1A is provided with a rib portion 102A in which a metal reinforcing member 103A is embedded in the end portion of the rib portion 102A.
is housed in the space 43, so that the split mold 4,
It is held at 4. Note that the rib portion 102A is a portion molded in the space 42 of one of the split molds 4, 4 in the previous molten resin extrusion process, and therefore one surface of the reinforcing member 103A is exposed on one side of the rib portion 102A. There is. In addition, at the very first stage of molding, the above-mentioned molded synthetic resin pipe 100A
You can use its imitation instead. Also the 7th
FIG.
Also shown is a case in which the pipe forming core 2 is inserted and supported in a pipe, and in this state, the pipe forming core 2 is supported on both sides.

FIG. 7B shows a space S for forming a pipe wall formed between the cylindrical molding surface 41 of the split molds 4, 4 and the pipe forming core 2 opposed thereto (Figs. 4 and 7). The case is shown in which thermoplastic synthetic resin P is injected in a molten state into (see). That is, the thermoplastic synthetic resin P is injected in a molten state from the molten resin injection port 12 shown in detail in FIG. 5 into the space 42 of one of the split molds 4, 4 shown in FIG. Space S for pipe wall forming
and is pushed out to the other space 43 and filled therein. As a result, the end of the synthetic resin pipe 100A that is in contact with the molten thermoplastic synthetic resin P, that is, a part of the rib portion 102A, is heated and melted, and the two are thermally fused and integrated, and the initially synthetic resin pipe 100A The reinforcing member 103A, which was held by the rib portion 102A and one side of which was exposed on one side of the rib portion 102A, is now embedded in the rib portion 102A.

FIG. 7C shows the case where the pair of split molds 4, 4 are moved to the mold release position after the thermoplastic synthetic resin P explained in FIG. 7B has hardened. From this state, the synthetic resin pipe 100B molded in the process of FIG. 7C is pulled in the direction of the arrow in FIG.
Pull it out. Then, the rib part 102B of the synthetic resin pipe 100B, which is the part formed by the one space part 42 (see FIG. 7A), is inserted into the other space part 43.
(See Figure 7 A) and hold it.

After that, the reinforcing member 103 is supported on the support mechanism 3 → the thermoplastic synthetic resin P is injected into the tube wall molding space S (see Fig. 7B) → the thermoplastic synthetic resin P is hardened → the mold is released (the By sequentially repeating steps (see FIG. 7C), the long synthetic resin pipe 100 described in FIGS. 1 and 2 can be continuously molded without any length restriction.

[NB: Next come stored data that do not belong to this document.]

/-! ### One step of each instruction, expected values from spec/95_test_vectors.md and the examples of the rules -/

/-- V10. -/
theorem test_hexDecode : [0x2F, 0x30, 0x39, 0x3A, 0x40, 0x41, 0x46, 0x47, 0x60, 0x61, 0x66, 0x67].map hexDecode =
    [(false, 0xF), (true, 0), (true, 9), (false, 0xF), (false, 0xF), (true, 10), (true, 15), (false, 0xF),
     (false, 0xF), (true, 10), (true, 15), (false, 0xF)] := by decide
/-- V10: high nibble D, then low nibble 2. -/
theorem test_takeNibble :
    after (exec (.takeNibble 0xD) fresh) (fun t => (t.pend.acc, t.pend.nibPhase)) = some (0xD0, true) ∧
    after (exec (.takeNibble 0x2) (parsing .init { lowDue with acc := 0xD0 })) (fun t => t.ret) =
      some (.taken (some 0xD2)) := by decide
/-- V30, V31, V32. -/
theorem test_init_rows :
    after (exec (.pInitSkip 0x0A) fresh) (fun t => t.pstate) = some .init ∧
    after (exec .pInitStart busy) (fun t => (t.pstate, t.page.addr, t.cksum, t.pend.bcRem)) =
      some (.byteCount, 0x0000, 0x00, 2) ∧
    after (exec (.pInitBad 0x20) fresh) (fun t => (t.pstate, t.errCause, t.txq.mem.cells)) =
      some (.error, some .framing, [(0, 0x3F)]) := by decide
/-- V34, after `:10`; V36, `:1G`. -/
theorem test_byteCount_rows :
    after (exec (.pBcNib 0x30) (parsing .byteCount { lowDue with bcRem := 1, acc := 0x10 }))
      (fun t => (t.pstate, t.pend.recLen, t.cksum, t.pend.bcRem)) = some (.address, 0x10, 0x10, 0) ∧
    after (exec (.pBcBad 0x47) (parsing .byteCount { lowDue with bcRem := 1 }))
      (fun t => (t.pstate, t.pend.bcRem)) = some (.error, 1) := by decide
/-- The second address nibble makes the high byte, the fourth the low byte (R142's example, V42). -/
theorem test_address_rows :
    after (exec (.pAddrNib 0x31) (parsing .address { lowDue with addrRem := 3, acc := 0x00 }))
      (fun t => (t.pstate, t.page.addr, t.pend.addrRem)) = some (.address, 0x0100, 2) ∧
    after (exec (.pAddrNib 0x34) { busy with pend := { busy.pend with acc := 0x30 } })
      (fun t => (t.pstate, t.page.addr, t.pend.addrRem)) = some (.recordType, 0x1234, 0) ∧
    after (exec (.pAddrBad 0x3A) busy) (fun t => (t.pstate, t.errCause)) = some (.error, some .framing) := by decide
/-- V42, V44, V45. -/
theorem test_recordType_rows :
    after (exec (.pRtNib 0x30) (parsing .recordType { lowDue with acc := 0x00 })) (fun t => t.pstate) =
      some .checksum ∧
    after (exec (.pRtNib 0x31) (parsing .recordType { lowDue with acc := 0x00 })) (fun t => t.pstate) =
      some .endState ∧
    after (exec (.pRtNib 0x34) (parsing .recordType { lowDue with acc := 0x00 }))
      (fun t => (t.pstate, t.errCause, t.pend.recType)) = some (.error, some .recType, 0x04) ∧
    after (exec (.pRtBad 0x0D) fresh) (fun t => t.errCause) = some (some .framing) := by decide
theorem test_record_kinds :
    after (exec .recData (parsing .recordType { lowDue with recLen := 0x10 })) (fun t => t.pstate) = some .data ∧
    after (exec .recEof fresh) (fun t => t.pstate) = some .endState ∧
    after (exec (.recUnsupported 0x02) fresh) (fun t => t.txq.mem.cells) = some [(0, 0x23)] := by decide
/-- V35, its second input, and V36. -/
theorem test_data_rows :
    after (exec (.pDataNib 0x31)
        { parsing .data { lowDue with recLen := 0x10, acc := 0x20 } with cksum := 0x11 })
      (fun t => (t.pstate, t.page.len, t.page.data.read .pgData 0, t.cksum)) = some (.data, 1, 0x21, 0x32) ∧
    after (exec (.pDataBad 0x0A) fresh) (fun t => t.errCause) = some (some .framing) := by decide
/-- V40: `AA` is good, `AB` is not. -/
theorem test_checksum_rows :
    after (exec (.pCkNib 0x41) { parsing .checksum { lowDue with acc := 0xA0 } with cksum := 0x56 })
      (fun t => (t.pstate, t.commitValid, t.cksum)) = some (.init, true, 0x00) ∧
    after (exec (.pCkNib 0x42) { parsing .checksum { lowDue with acc := 0xA0 } with cksum := 0x56 })
      (fun t => (t.pstate, t.errCause, t.cksum, t.commitValid)) = some (.error, some .checksum, 0x01, false) ∧
    after (exec (.pCkBad 0x0D) fresh) (fun t => t.errCause) = some (some .framing) := by decide
/-- V45. -/
theorem test_end_row :
    after (exec (.pEndAny 0x46) (parsing .endState PendingRecord.initial)) (fun t => (t.pstate, t.pend.ckRem)) =
      some (.endState, 1) ∧
    after (exec (.pEndAny 0x3A) (parsing .endState { PendingRecord.initial with ckRem := 1 }))
      (fun t => (t.pstate, t.pend.ckRem, t.eofValid, t.txq.mem.cells)) = some (.init, 2, true, [(0, 0x2E)]) := by
  decide
/-- V37, V39, R157's example. -/
theorem test_error_rows :
    after (exec (.pErrAny 0x3A) (wedged .framing)) (fun t => (t.pstate, t.txq.mem.cells)) = some (.error, []) ∧
    after (exec (.pErrAny 0x31) { wedged .framing with cfg := smallResync }) (fun t => t.txq.mem.cells) =
      some [(0, 0x31)] ∧
    after (exec .pErrResync { wedged .checksum with cfg := smallResync }) (fun t => (t.pstate, t.errCause)) =
      some (.byteCount, none) := by decide
/-- V11, rows 3 and 4. -/
theorem test_stqEnq :
    after (exec (.stqEnq 0x31) { fresh with stq := ⟨⟨.powerOn, [(0, 0x3A), (1, 0x30)]⟩, 2, 0, 2⟩ })
      (fun t => (t.stq.inp, t.stq.cnt, t.stq.mem.cells)) = some (0, 3, [(0, 0x3A), (1, 0x30), (2, 0x31)]) ∧
    after (exec (.stqEnq 0x32) { fresh with stq := ⟨⟨.powerOn, [(0, 0x3A), (1, 0x30), (2, 0x31)]⟩, 0, 0, 3⟩ })
      (fun t => (t.ret, t.stq.cnt)) = some (.accepted false, 3) := by decide
/-- V11, rows 8 and 10. -/
theorem test_stqDeq :
    after (exec .stqDeq { fresh with stq := ⟨⟨.powerOn, [(0, 0x33), (1, 0x30), (2, 0x31)]⟩, 1, 2, 2⟩ })
      (fun t => (t.ret, t.stq.out, t.stq.cnt)) = some (.dequeued (some 0x31), 0, 1) ∧
    after (exec .stqDeq fresh) (fun t => (t.ret, t.stq.out)) = some (.dequeued none, 0) := by decide
theorem test_stqLen : after (exec .stqLen busy) (fun t => t.ret) = some (.count 2) := by decide
/-- R93's example, and V20, row 5. -/
theorem test_aqPush :
    after (exec (.aqPush .rxq 0x41) { fresh with rxq := { fresh.rxq with wbin := 3, wgray := 0b010 } })
      (fun t => (t.rxq.wbin, t.rxq.wgray, t.rxq.mem.cells)) = some (4, 0b110, [(3, 0x41)]) ∧
    after (exec (.aqPush .rxq 0x45) busy) (fun t => (t.ret, t.rxq.wbin)) = some (.accepted false, 4) := by decide
/-- R94's example, and V20, row 6. -/
theorem test_aqPop :
    after (exec (.aqPop .rxq)
        { fresh with rxq := { fullFifo with wbin := 0, wgray := 0, rbin := 7, rgray := 0b100, wq2 := 0 } })
      (fun t => (t.ret, t.rxq.rbin, t.rxq.rgray)) = some (.dequeued (some 0x44), 0, 0) ∧
    after (exec (.aqPop .rxq) busy) (fun t => (t.ret, t.rxq.rbin)) = some (.dequeued none, 0) := by decide
/-- V20, row 8. -/
theorem test_aqLen :
    [CountKind.write, .read, .truth].map (fun k => after (exec (.aqLen .rxq k)
      { fresh with rxq := { seenFifo with rbin := 1, rgray := 1 } }) (fun t => t.ret)) =
      [some (.count 4), some (.count 3), some (.count 3)] := by decide
/-- V21, rows 2 and 3: the old value, then the new one. -/
theorem test_aqSync_sample :
    after (exec (.aqSync .rxqRead true) { fresh with rxq := fullFifo })
      (fun t => (t.rxq.wq1, t.rxq.wq2, t.rxq.wgrayFresh)) = some (0b010, 0, false) ∧
    after (exec (.sample .rxqWgray false) { fresh with rxq := fullFifo }) (fun t => t.ret) =
      some (.sampled 0b110) := by decide
/-- V20, rows 4 and 5, as receive edges (V23). -/
theorem test_receive_operations :
    after (exec (.rxPush 0x44) { fresh with rxq := { fresh.rxq with wbin := 3, wgray := 0b010 } })
      (fun t => (t.rxq.wbin, rxqFull t)) = some (4, true) ∧
    after (exec (.rxDrop 0x45) busy) (fun t => t.trace) = some [.drop .rxq 0x45] ∧
    after (exec .rxIdle busy) (fun t => t.rxq.wbin) = some 4 ∧
    after (exec (.rxEdge true 0x45 false) busy) (fun t => (t.rxq.wbin, t.trace)) =
      some (4, [.drop .rxq 0x45]) := by decide
/-- V24, its rows 4, 5 and 8. -/
theorem test_transmit_operations :
    after (exec .txSend busy) (fun t => (t.tr.txData, t.tr.txValid, t.txq.rbin)) = some (0x41, true, 1) ∧
    after (exec .txPark { fresh with tr := { fresh.tr with txIe := true } }) (fun t => t.tr.txIe) = some false ∧
    after (exec .txIdle { fresh with tr := { fresh.tr with armQ2 := true } }) (fun t => t.tr.txIe) = some true := by
  decide
/-- V24, its last row: set wins over clear. -/
theorem test_txEdge_armSync :
    after (exec (.txEdge true false false) { fresh with tr := { fresh.tr with armQ2 := true, txIe := true } })
      (fun t => (t.tr.txIe, t.tr.txValid, t.tr.armQ2)) = some (true, false, false) ∧
    after (exec (.armSync true) busy) (fun t => (t.tr.armQ1, t.tr.armQ2)) = some (false, true) := by decide
/-- V25. -/
theorem test_coreArm :
    after (exec .coreArm { fresh with txq := { fresh.txq with wbin := 0, rq2 := 0b110 } })
      (fun t => (t.tr.armReq, t.phase)) = some (true, .pump) ∧
    after (exec .coreArm { fresh with txq := { fresh.txq with wbin := 1, wgray := 1, rq2 := 1 } })
      (fun t => t.tr.armReq) = some false := by decide
/-- R125's example, and its case of a full staging queue (P6). -/
theorem test_pumpMove :
    after (exec .corePumpMove { fresh with rxq := seenFifo })
      (fun t => (t.rxq.rbin, t.stq.mem.cells, t.stq.cnt, t.phase)) = some (1, [(0, 0x41)], 1, .pump) ∧
    after (exec .corePumpMove { fresh with rxq := seenFifo, stq := { twoStaged with cnt := 3 } })
      (fun t => (t.rxq.rbin, t.stq.cnt, t.trace)) = some (1, 3, [.dropStaging 0x41]) := by decide
/-- V54: the second core edge after reset; R188's example. -/
theorem test_core_phases :
    after (exec .corePumpDone fresh) (fun t => t.phase) = some .parse ∧
    after (exec .coreParseNop fresh) (fun t => t.phase) = some .arm ∧
    after (exec .coreParse { fresh with stq := twoStaged }) (fun t => (t.stq.cnt, t.pstate, t.phase)) =
      some (1, .byteCount, .arm) := by decide
/-- V53, and the pulse clearing of R185. -/
theorem test_coreClr_coreEdge :
    after (exec .coreClr { wedged .checksum with page := ⟨0, 1, ⟨.zero, [(0, 0x55)]⟩⟩ })
      (fun t => (t.pstate, t.errCause, t.page.len, t.page.data.read .pgData 0)) = some (.init, none, 0, 0x55) ∧
    after (exec (.coreEdge false false false) { fresh with commitValid := true, eofValid := true })
      (fun t => (t.commitValid, t.eofValid, t.phase)) = some (false, false, .parse) := by decide
theorem test_parserStep : after (exec (.parserStep 0x3A) fresh) (fun t => t.pstate) = some .byteCount := by decide
theorem test_record_helpers :
    after (exec .resetPending busy) (fun t => t.pend) = some ⟨2, 4, 2, 2, 0x00, false, 0x00, 0x00⟩ ∧
    after (exec .startRecord (wedged .framing)) (fun t => (t.errCause, t.page.data.read .pgData 7)) =
      some (none, 0x00) ∧
    after (exec .beginPage { busy with page := ⟨0x1200, 1, ⟨.zero, [(0, 0x55)]⟩⟩ })
      (fun t => (t.page.addr, t.page.len, t.page.data.read .pgData 0)) = some (0x0000, 0, 0x00) := by decide
/-- V41 (a). -/
theorem test_checksum_adder :
    after (exec (.cksumAdd 0x01) { fresh with cksum := 0xFF }) (fun t => t.cksum) = some 0x00 ∧
    after (exec (.cksumAdd 0x09) { fresh with cksum := 0xCB }) (fun t => t.cksum) = some 0xD4 ∧
    after (exec .cksumClear busy) (fun t => t.cksum) = some 0x00 := by decide
/-- R175's and R176's examples. -/
theorem test_page :
    after (exec (.appendByte 0x01) { fresh with page := ⟨0, 15, ⟨.zero, []⟩⟩ })
      (fun t => (t.page.len, t.page.data.read .pgData 15)) = some (16, 0x01) ∧
    after (exec .commit { fresh with page := ⟨0x0100, 1, ⟨.zero, [(0, 0x21)]⟩⟩ }) (fun t => t.trace) =
      some [.commit 0x0100 [0x21] 1] := by decide
theorem test_errors :
    after (exec (.enterError .checksum) fresh) (fun t => (errCauseO t, pstateO t, t.txq.mem.cells)) =
      some (2, 7, [(0, 0x21)]) ∧
    after (exec (.diagPush 0x2E) { fresh with txq := fullFifo }) (fun t => t.trace) = some [.drop .txq 0x2E] := by
  decide
/-- V54. -/
theorem test_reset :
    after (exec .reset busy) (fun t => (rxqFull t, t.tr.txIe, pstateO t, errCauseO t, commitAddr t, commitLen t)) =
      some (false, false, 0, 0, 0x0000, 0) := by decide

Metal reinforcing member 10 to be supported by the support mechanism 3
It goes without saying that the shape of 3 may be ring-shaped with an I-shaped cross section as shown in FIGS. 4 to 7, as well as those explained in FIGS. It is. When the reinforcing member 103 explained in FIG. It is arranged over a space S of . In addition, Figure 7 A,
In (b) and (c), the same elements are given the same reference numerals, and detailed explanations thereof are omitted.

Since the long synthetic resin pipe of the present invention is made of thermoplastic synthetic resin as a raw material, it has excellent corrosion resistance and chemical resistance. The reinforcement of the pipe wall by the rib part and the reinforcement of the pipe wall by the extended part of the rib part have a synergistic effect, resulting in extremely high pressure resistance. Therefore, the corner portion of the boundary between the rib portion and the tube portion is reliably reinforced, so that cracks do not occur in the corner portion where stress tends to concentrate, and the boundary portion does not break. Therefore, the above-mentioned long synthetic resin pipes include the above-mentioned hume pipes, steel pipes, asbestos pipes,
It has enough strength and durability to be used as a replacement for reinforced plastic pipes.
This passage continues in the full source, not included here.